Такие люди, к счастью, жили в те времена, когда процветали великие злоупотребления, и иногда бывали живыми представителями злоупотреблений. Мысль эта может несколько утешить нас при противоположном факте, что лучше иногда не следовать за большими реформаторами злоупотреблений за порог их домов.

Но что б вы ни думали теперь о мистере Ирвайне, если вы встретили его в том июне после обеда, когда он ехал на своей серой лошади с собаками, бежавшими около него, осанисто, прямо, мужественно, и на его изящно очерченных губах показывалась добродушная улыбка в то время, как он разговаривал со своим пылким молодым товарищем на гнедой кобыле, то вы должны были чувствовать, что, как бы дурно он ни гармонировал с сильными теориями духовного служения, он все-таки очень хорошо гармонировал с этим мирным ландшафтом.
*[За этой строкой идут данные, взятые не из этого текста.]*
-- ==== Sys2Proof/Laws/FrameExecClock.lean ====
section
/-! SUPPORT. The frames of the operations of Machine/ExecClock.lean: the parts that each may change. -/

namespace Sys2Proof.Machine

set_option Elab.async false

theorem execPllUnlock_within {F : Part → Bool} {s : State} (hF : Part.All F [.tile, .cp, .config, .regs, .blocks,
    .hdrs, .irq, .qeng, .crown, .fab, .frames, .ctx, .epoch, .digest, .bignum, .rng, .custody, .key, .dma, .hb, .clk,
    .pwr, .tamp, .perf, .wrap, .finishes]) (a1) {a2 : State} (k2 : s.Within F a2) :
    ∃ u, execPllUnlock a1 a2 = .next u ∧ s.Within F u := by
  unfold execPllUnlock
  refine ⟨_, rfl, ?_⟩
  apply unit_within (hF.mono rfl)
  · with_reducible assumption
  · intro u0 h1
    apply keeperTakes_within (hF.mono rfl)
    apply pllUnlock_within (hF.mono rfl)
    with_reducible assumption

theorem execSwitchHandshakeTimeout_within {F : Part → Bool} {s : State} (hF : Part.All F [.regs, .hdrs, .irq, .fab,
    .hb, .clk]) {a1 : State} (k1 : s.Within F a1) :
    ∃ u, execSwitchHandshakeTimeout a1 = .next u ∧ s.Within F u := by
  unfold execSwitchHandshakeTimeout
  refine ⟨_, rfl, ?_⟩
  apply switchTimeout_within (hF.mono rfl)
  with_reducible assumption

theorem execSboscCountRestart_within {F : Part → Bool} {s : State} (hF : Part.All F [.regs, .hdrs, .irq, .clk]) {a1 :
    State} (k1 : s.Within F a1) :
    ∃ u, execSboscCountRestart a1 = .next u ∧ s.Within F u := by
  unfold execSboscCountRestart
  refine ⟨_, rfl, ?_⟩
  apply countRestart_within (hF.mono rfl)
  with_reducible assumption

theorem execPllLock_within {F : Part → Bool} {s : State} (hF : Part.All F [.tile, .cp, .config, .regs, .blocks, .hdrs,
    .irq, .qeng, .crown, .fab, .frames, .ctx, .epoch, .digest, .bignum, .rng, .custody, .key, .dma, .hb, .clk, .pwr,
    .tamp, .perf, .wrap, .finishes]) (a1) {a2 : State} (k2 : s.Within F a2) :
    ∃ u, execPllLock a1 a2 = .next u ∧ s.Within F u := by
  unfold execPllLock
  refine ⟨_, rfl, ?_⟩
  apply unit_within (hF.mono rfl)
  · with_reducible assumption
  · intro u0 h1
    apply keeperTakes_within (hF.mono rfl)
    apply followAll_within (hF.mono rfl)
    apply pllLock_within (hF.mono rfl)
    with_reducible assumption

theorem execClockTrip_within {F : Part → Bool} {s : State} (hF : Part.All F [.tile, .cp, .config, .regs, .blocks,
    .hdrs, .irq, .qeng, .crown, .fab, .frames, .ctx, .epoch, .digest, .bignum, .rng, .custody, .key, .dma, .hb, .clk,
    .pwr, .tamp, .perf, .wrap, .finishes]) (a1) {a2 : State} (k2 : s.Within F a2) :
    ∃ u, execClockTrip a1 a2 = .next u ∧ s.Within F u := by
  unfold execClockTrip
  refine ⟨_, rfl, ?_⟩
  apply unit_within (hF.mono rfl)
  · with_reducible assumption
  · intro u0 h1
    apply keeperTakes_within (hF.mono rfl)
    apply clockTrip_within (hF.mono rfl)
    with_reducible assumption

theorem execPllRelockTimeout_within {F : Part → Bool} {s : State} (hF : Part.All F [.tile, .regs, .blocks, .hdrs,
    .irq, .qeng, .crown, .fab, .frames, .ctx, .digest, .bignum, .rng, .key, .dma, .clk, .pwr, .perf, .finishes]) (a1)
    {a2 : State} (k2 : s.Within F a2) :
    ∃ u, execPllRelockTimeout a1 a2 = .next u ∧ s.Within F u := by
  unfold execPllRelockTimeout
  refine ⟨_, rfl, ?_⟩
  apply unit_within (hF.mono rfl)
  · with_reducible assumption
  · intro u0 h1
    apply pllRelockTimeout_within (hF.mono rfl)
    with_reducible assumption

theorem execSboscJudged_within {F : Part → Bool} {s : State} (hF : Part.All F [.tile, .cp, .config, .regs, .blocks,
    .hdrs, .irq, .qeng, .crown, .fab, .frames, .ctx, .epoch, .digest, .bignum, .rng, .custody, .key, .dma, .hb, .clk,
    .pwr, .tamp, .perf, .wrap, .finishes]) {a1 : State} (k1 : s.Within F a1) :
    ∃ u, execSboscJudged a1 = .next u ∧ s.Within F u := by
  unfold execSboscJudged
  refine ⟨_, rfl, ?_⟩
  apply keeperTakes_within (hF.mono rfl)
  apply sboscJudged_within (hF.mono rfl)
  with_reducible assumption

theorem execClkMaskWrite_within {F : Part → Bool} {s : State} (hF : Part.All F [.tile, .cp, .config, .regs, .blocks,
    .hdrs, .irq, .qeng, .crown, .fab, .frames, .ctx, .epoch, .digest, .bignum, .rng, .custody, .key, .dma, .hb, .clk,
    .pwr, .tamp, .perf, .wrap, .finishes]) (a1) (a2) (a3) {a4 : State} (k4 : s.Within F a4) :
    ∃ u, execClkMaskWrite a1 a2 a3 a4 = .next u ∧ s.Within F u := by
  unfold execClkMaskWrite
  refine ⟨_, rfl, ?_⟩
  apply cpReg_within (hF.mono rfl)
  with_reducible assumption

theorem execUseHbref_within {F : Part → Bool} {s : State} (hF : Part.All F [.tile, .cp, .config, .regs, .blocks,
    .hdrs, .irq, .qeng, .crown, .fab, .frames, .ctx, .epoch, .digest, .bignum, .rng, .custody, .key, .dma, .hb, .clk,
    .pwr, .tamp, .perf, .wrap, .finishes]) (a1) {a2 : State} (k2 : s.Within F a2) :
    ∃ u, execUseHbref a1 a2 = .next u ∧ s.Within F u := by
  unfold execUseHbref
  refine ⟨_, rfl, ?_⟩
  apply cpReg_within (hF.mono rfl)
  with_reducible assumption

theorem execClkPllEnWrite_within {F : Part → Bool} {s : State} (hF : Part.All F [.tile, .cp, .config, .regs, .blocks,
    .hdrs, .irq, .qeng, .crown, .fab, .frames, .ctx, .epoch, .digest, .bignum, .rng, .custody, .key, .dma, .hb, .clk,
    .pwr, .tamp, .perf, .wrap, .finishes]) (a1) (a2) {a3 : State} (k3 : s.Within F a3) :
    ∃ u, execClkPllEnWrite a1 a2 a3 = .next u ∧ s.Within F u := by
  unfold execClkPllEnWrite
  refine ⟨_, rfl, ?_⟩
  apply cpReg_within (hF.mono rfl)
  with_reducible assumption

theorem execSboscCountStart_within {F : Part → Bool} {s : State} (hF : Part.All F [.clk]) {a1 : State} (k1 : s.Within
    F a1) :
    ∃ u, execSboscCountStart a1 = .next u ∧ s.Within F u := by
  unfold execSboscCountStart
  refine ⟨_, rfl, ?_⟩
  apply sboscCountStart_within (hF.mono rfl)
  with_reducible assumption

theorem execClkEnWrite_within {F : Part → Bool} {s : State} (hF : Part.All F [.tile, .cp, .config, .regs, .blocks,
    .hdrs, .irq, .qeng, .crown, .fab, .frames, .ctx, .epoch, .digest, .bignum, .rng, .custody, .key, .dma, .hb, .clk,
    .pwr, .tamp, .perf, .wrap, .finishes]) (a1) (a2) {a3 : State} (k3 : s.Within F a3) :
    ∃ u, execClkEnWrite a1 a2 a3 = .next u ∧ s.Within F u := by
  unfold execClkEnWrite
  refine ⟨_, rfl, ?_⟩
  apply cpWrite64_within (hF.mono rfl)
  with_reducible assumption

theorem execHbrefQualify_within {F : Part → Bool} {s : State} (hF : Part.All F [.tile, .cp, .config, .regs, .blocks,
    .hdrs, .irq, .qeng, .crown, .fab, .frames, .ctx, .epoch, .digest, .bignum, .rng, .custody, .key, .dma, .hb, .clk,
    .pwr, .tamp, .perf, .wrap, .finishes]) {a1 : State} (k1 : s.Within F a1) :
    ∃ u, execHbrefQualify a1 = .next u ∧ s.Within F u := by
  unfold execHbrefQualify
  refine ⟨_, rfl, ?_⟩
  apply keeperTakes_within (hF.mono rfl)
  apply hbrefQualify_within (hF.mono rfl)
  with_reducible assumption

theorem execUseSbosc_within {F : Part → Bool} {s : State} (hF : Part.All F [.tile, .cp, .config, .regs, .blocks,
    .hdrs, .irq, .qeng, .crown, .fab, .frames, .ctx, .epoch, .digest, .bignum, .rng, .custody, .key, .dma, .hb, .clk,
    .pwr, .tamp, .perf, .wrap, .finishes]) (a1) {a2 : State} (k2 : s.Within F a2) :
    ∃ u, execUseSbosc a1 a2 = .next u ∧ s.Within F u := by
  unfold execUseSbosc
  refine ⟨_, rfl, ?_⟩
  apply cpReg_within (hF.mono rfl)
  with_reducible assumption

theorem execClkCompatWrite_within {F : Part → Bool} {s : State} (hF : Part.All F [.tile, .cp, .config, .regs, .blocks,
    .hdrs, .irq, .qeng, .crown, .fab, .frames, .ctx, .epoch, .digest, .bignum, .rng, .custody, .key, .dma, .hb, .clk,
    .pwr, .tamp, .perf, .wrap, .finishes]) (a1) (a2) {a3 : State} (k3 : s.Within F a3) :
    ∃ u, execClkCompatWrite a1 a2 a3 = .next u ∧ s.Within F u := by
  unfold execClkCompatWrite
  refine ⟨_, rfl, ?_⟩
  apply cpReg_within (hF.mono rfl)
  with_reducible assumption

end Sys2Proof.Machine
end

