-- ==== Sys2Proof/Laws/FrameExecKey.lean ====
section
/-! SUPPORT. The frames of the operations of Machine/ExecKey.lean: the parts that each may change. -/

namespace Sys2Proof.Machine

set_option Elab.async false

theorem execPouncePassDone_within {F : Part → Bool} {s : State} (hF : Part.All F [.regs, .hdrs, .irq, .rng, .key]) {a1
    : State} (k1 : s.Within F a1) :
    ∃ u, execPouncePassDone a1 = .next u ∧ s.Within F u := by
  unfold execPouncePassDone
  refine ⟨_, rfl, ?_⟩
  apply whileWorking_within (hF.mono rfl)
  · with_reducible assumption
  · intro u0 h1
    apply pounceDone_within (hF.mono rfl)
    with_reducible assumption

theorem execPounceDue_within {F : Part → Bool} {s : State} (hF : Part.All F [.ctx, .digest, .rng, .key]) {a1 : State}
    (k1 : s.Within F a1) :
    ∃ u, execPounceDue a1 = .next u ∧ s.Within F u := by
  unfold execPounceDue
  refine ⟨_, rfl, ?_⟩
  apply whileWorking_within (hF.mono rfl)
  · with_reducible assumption
  · intro u0 h1
    apply pounceDue_within (hF.mono rfl)
    with_reducible assumption

theorem execKeyPortTimeout_within {F : Part → Bool} {s : State} (hF : Part.All F [.regs, .hdrs, .irq, .rng, .key]) {a1
    : State} (k1 : s.Within F a1) :
    ∃ u, execKeyPortTimeout a1 = .next u ∧ s.Within F u := by
  unfold execKeyPortTimeout
  refine ⟨_, rfl, ?_⟩
  apply whileWorking_within (hF.mono rfl)
  · with_reducible assumption
  · intro u0 h1
    apply portTimeout_within (hF.mono rfl)
    with_reducible assumption

theorem execAttestDone_within {F : Part → Bool} {s : State} (hF : Part.All F [.regs, .blocks, .hdrs, .irq, .qeng,
    .crown, .fab, .frames, .ctx, .digest, .bignum, .rng, .key, .dma, .perf, .finishes]) {a1 : State} (k1 : s.Within F
    a1) :
    ∃ u, execAttestDone a1 = .next u ∧ s.Within F u := by
  unfold execAttestDone
  refine ⟨_, rfl, ?_⟩
  apply whileWorking_within (hF.mono rfl)
  · with_reducible assumption
  · intro u0 h1
    apply kdfStep_within (hF.mono rfl)
    · with_reducible assumption
    · intro u2 h3
      apply attestDone_within (hF.mono rfl)
      with_reducible assumption

theorem execKeyPortStrayWord_within {F : Part → Bool} {s : State} (hF : Part.All F [.regs]) {a1 : State} (k1 :
    s.Within F a1) :
    ∃ u, execKeyPortStrayWord a1 = .next u ∧ s.Within F u := by
  unfold execKeyPortStrayWord
  refine ⟨_, rfl, ?_⟩
  apply whileWorking_within (hF.mono rfl)
  · with_reducible assumption
  · intro u0 h1
    refine within_ite (fun _ => ?_) (fun _ => ?_)
    · with_reducible assumption
    · apply strayWords_within (hF.mono rfl)
      with_reducible assumption

theorem execRootTransfer_within {F : Part → Bool} {s : State} (hF : Part.All F [.regs, .hdrs, .irq, .rng, .key]) (a1)
    (a2) {a3 : State} (k3 : s.Within F a3) :
    ∃ u, execRootTransfer a1 a2 a3 = .next u ∧ s.Within F u := by
  unfold execRootTransfer
  refine ⟨_, rfl, ?_⟩
  apply whileWorking_within (hF.mono rfl)
  · with_reducible assumption
  · intro u0 h1
    apply portWords_within (hF.mono rfl)
    with_reducible assumption

theorem execPounceBankRemask_within {F : Part → Bool} {s : State} (hF : Part.All F [.regs, .hdrs, .irq, .crown, .fab,
    .ctx, .digest, .rng, .key]) (a1) {a2 : State} (k2 : s.Within F a2) :
    ∃ u, execPounceBankRemask a1 a2 = .next u ∧ s.Within F u := by
  unfold execPounceBankRemask
  refine ⟨_, rfl, ?_⟩
  apply work_within (hF.mono rfl)
  · with_reducible assumption
  · intro u0 h1
    apply slotsGo_within (hF.mono rfl)
    apply pounceBank_within (hF.mono rfl)
    with_reducible assumption

theorem execKdf_within {F : Part → Bool} {s : State} (hF : Part.All F [.regs, .blocks, .hdrs, .irq, .qeng, .crown,
    .fab, .frames, .ctx, .digest, .bignum, .rng, .key, .dma, .perf, .finishes]) {a1 : State} (k1 : s.Within F a1) :
    ∃ u, execKdf a1 = .next u ∧ s.Within F u := by
  unfold execKdf
  refine ⟨_, rfl, ?_⟩
  apply whileWorking_within (hF.mono rfl)
  · with_reducible assumption
  · intro u0 h1
    apply kdfStep_within (hF.mono rfl)
    · with_reducible assumption
    · intro u2 h3
      apply kdfRun_within (hF.mono rfl)
      with_reducible assumption

theorem execPounceOverdue_within {F : Part → Bool} {s : State} (hF : Part.All F [.regs, .hdrs, .irq, .key]) {a1 :
    State} (k1 : s.Within F a1) :
    ∃ u, execPounceOverdue a1 = .next u ∧ s.Within F u := by
  unfold execPounceOverdue
  refine ⟨_, rfl, ?_⟩
  apply whileWorking_within (hF.mono rfl)
  · with_reducible assumption
  · intro u0 h1
    apply pounceOverdue_within (hF.mono rfl)
    with_reducible assumption

theorem execKeyPortRetryWait_within {F : Part → Bool} {s : State} (hF : Part.All F [.rng, .key]) {a1 : State} (k1 :
    s.Within F a1) :
    ∃ u, execKeyPortRetryWait a1 = .next u ∧ s.Within F u := by
  unfold execKeyPortRetryWait
  refine ⟨_, rfl, ?_⟩
  apply whileWorking_within (hF.mono rfl)
  · with_reducible assumption
  · intro u0 h1
    apply portRetryWait_within (hF.mono rfl)
    with_reducible assumption

theorem execKeyDatapathError_within {F : Part → Bool} {s : State} (hF : Part.All F [.tile, .regs, .hdrs, .irq, .qeng,
    .crown, .fab, .frames, .ctx, .digest, .bignum, .rng, .custody, .key, .pwr, .perf, .finishes]) (a1) {a2 : State}
    (k2 : s.Within F a2) :
    ∃ u, execKeyDatapathError a1 a2 = .next u ∧ s.Within F u := by
  unfold execKeyDatapathError
  refine ⟨_, rfl, ?_⟩
  apply whileWorking_within (hF.mono rfl)
  · with_reducible assumption
  · intro u0 h1
    split
    rename_i x2 x3 u4 e5
    have h6 : s.Within F u4 := by
      refine within_snd e5 ?_
      apply keyError_within (hF.mono rfl)
      with_reducible assumption
    refine within_ite (fun _ => ?_) (fun _ => ?_)
    · apply tileFence_within (hF.mono rfl)
      with_reducible assumption
    · with_reducible assumption

theorem keyCommand_within {F : Part → Bool} {s : State} (hF : Part.All F [.tile, .cp, .config, .regs, .blocks, .hdrs,
    .irq, .qeng, .crown, .fab, .frames, .ctx, .epoch, .digest, .bignum, .rng, .custody, .key, .dma, .hb, .clk, .pwr,
    .tamp, .perf, .wrap, .finishes]) {a1 : State} (a2) (a3) (k1 : s.Within F a1) :
    s.Within F (State.keyCommand a1 a2 a3) := by
  unfold State.keyCommand
  apply cpReg_within (hF.mono rfl)
  with_reducible assumption

theorem execKeyDerive_within {F : Part → Bool} {s : State} (hF : Part.All F [.regs, .blocks, .hdrs, .irq, .qeng,
    .crown, .fab, .frames, .ctx, .digest, .bignum, .rng, .custody, .key, .dma, .perf, .finishes]) {a1 : State} (k1 :
    s.Within F a1) :
    ∃ u, execKeyDerive a1 = .next u ∧ s.Within F u := by
  unfold execKeyDerive
  refine ⟨_, rfl, ?_⟩
  apply whileWorking_within (hF.mono rfl)
  · with_reducible assumption
  · intro u0 h1
    apply kdfStep_within (hF.mono rfl)
    · with_reducible assumption
    · intro u2 h3
      apply keyDerive_within (hF.mono rfl)
      with_reducible assumption

theorem execKeyPortRequest_within {F : Part → Bool} {s : State} (hF : Part.All F [.key]) {a1 : State} (k1 : s.Within F
    a1) :
    ∃ u, execKeyPortRequest a1 = .next u ∧ s.Within F u := by
  unfold execKeyPortRequest
  refine ⟨_, rfl, ?_⟩
  apply whileWorking_within (hF.mono rfl)
  · with_reducible assumption
  · intro u0 h1
    apply portRequest_within (hF.mono rfl)
    with_reducible assumption

theorem execAttest_within {F : Part → Bool} {s : State} (hF : Part.All F [.tile, .cp, .config, .regs, .blocks, .hdrs,
    .irq, .qeng, .crown, .fab, .frames, .ctx, .epoch, .digest, .bignum, .rng, .custody, .key, .dma, .hb, .clk, .pwr,
    .tamp, .perf, .wrap, .finishes]) (a1) {a2 : State} (k2 : s.Within F a2) :
    ∃ u, execAttest a1 a2 = .next u ∧ s.Within F u := by
  unfold execAttest
  refine ⟨_, rfl, ?_⟩
  apply keyCommand_within (hF.mono rfl)
  with_reducible assumption

theorem execPounceNow_within {F : Part → Bool} {s : State} (hF : Part.All F [.tile, .cp, .config, .regs, .blocks,
    .hdrs, .irq, .qeng, .crown, .fab, .frames, .ctx, .epoch, .digest, .bignum, .rng, .custody, .key, .dma, .hb, .clk,
    .pwr, .tamp, .perf, .wrap, .finishes]) (a1) {a2 : State} (k2 : s.Within F a2) :
    ∃ u, execPounceNow a1 a2 = .next u ∧ s.Within F u := by
  unfold execPounceNow
  refine ⟨_, rfl, ?_⟩
  apply keyCommand_within (hF.mono rfl)
  with_reducible assumption

theorem execPortRetry_within {F : Part → Bool} {s : State} (hF : Part.All F [.tile, .cp, .config, .regs, .blocks,
    .hdrs, .irq, .qeng, .crown, .fab, .frames, .ctx, .epoch, .digest, .bignum, .rng, .custody, .key, .dma, .hb, .clk,
    .pwr, .tamp, .perf, .wrap, .finishes]) (a1) {a2 : State} (k2 : s.Within F a2) :
    ∃ u, execPortRetry a1 a2 = .next u ∧ s.Within F u := by
  unfold execPortRetry
  refine ⟨_, rfl, ?_⟩
  apply keyCommand_within (hF.mono rfl)
  with_reducible assumption

theorem execZeroize_within {F : Part → Bool} {s : State} (hF : Part.All F [.tile, .cp, .config, .regs, .blocks, .hdrs,
    .irq, .qeng, .crown, .fab, .frames, .ctx, .epoch, .digest, .bignum, .rng, .custody, .key, .dma, .hb, .clk, .pwr,
    .tamp, .perf, .wrap, .finishes]) (a1) {a2 : State} (k2 : s.Within F a2) :
    ∃ u, execZeroize a1 a2 = .next u ∧ s.Within F u := by
  unfold execZeroize
  refine ⟨_, rfl, ?_⟩
  apply keyCommand_within (hF.mono rfl)
  with_reducible assumption

end Sys2Proof.Machine
end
Посмотрите на них при явном солнечном свете, прерываемом по временам набегающими массами облаков, посмотрите, как они поднимаются на холм со стороны Брокстона, где высокие крыши и вязы священнического дома господствуют над крошечною выбеленною церковью. Они скоро приедут в геслопский приход; серая колокольня и деревенские крыши лежат перед ними с левой стороны, а далее, с правой стороны, они могут видеть трубы господской мызы.

VI. Господская мыза

Очевидно, эти ворота не отворяются никогда, ибо у самых ворот растет длинная трава и высокая цикута; и если б их отворили, то они так заржавели, что сила, которая потребовалась бы для того, чтоб повернуть их на их петлях, весьма вероятно, сломила бы квадратные каменные столбы, к немалому вреду двух каменных львиц, с сомнительною плотоядною вежливостью скалящих зубы над гербовым щитом, помещающимся над каждым из столбов. При помощи зарубок в каменных столбах можно было бы довольно легко перелезть через кирпичную стену с ее гладкою каменною крышею, но если мы близко приложим глаза к ржавой решетке ворот, то мы довольно ясно можем видеть дом и все прочее, кроме самых углов поросшей травою ограды.

Старый дом имеет весьма приятный вид. Он выстроен из красного кирпича, цвет которого смягчается бледным пушистым мхом; этот мох рассыпался с удачною небрежностью, так что приводит красный кирпич в отношения дружеского товарищества с известняковыми орнаментами, окружающими три фронтона, окна и дверь. Но окна заплатаны деревянными вставками вместо стекол, а дверь, я полагаю, так же, как и ворота, не отворяется никогда – как застонала и заскрипела бы она по каменному полу, если б вздумали отворить ее, ибо она массивная, тяжелая, красивая дверь и, вероятно, некогда имела обыкновение с резким шумом запираться позади ливрейного лакея, который только что проводил своего господина и свою госпожу, уехавших со двора в карете, запряженной парою.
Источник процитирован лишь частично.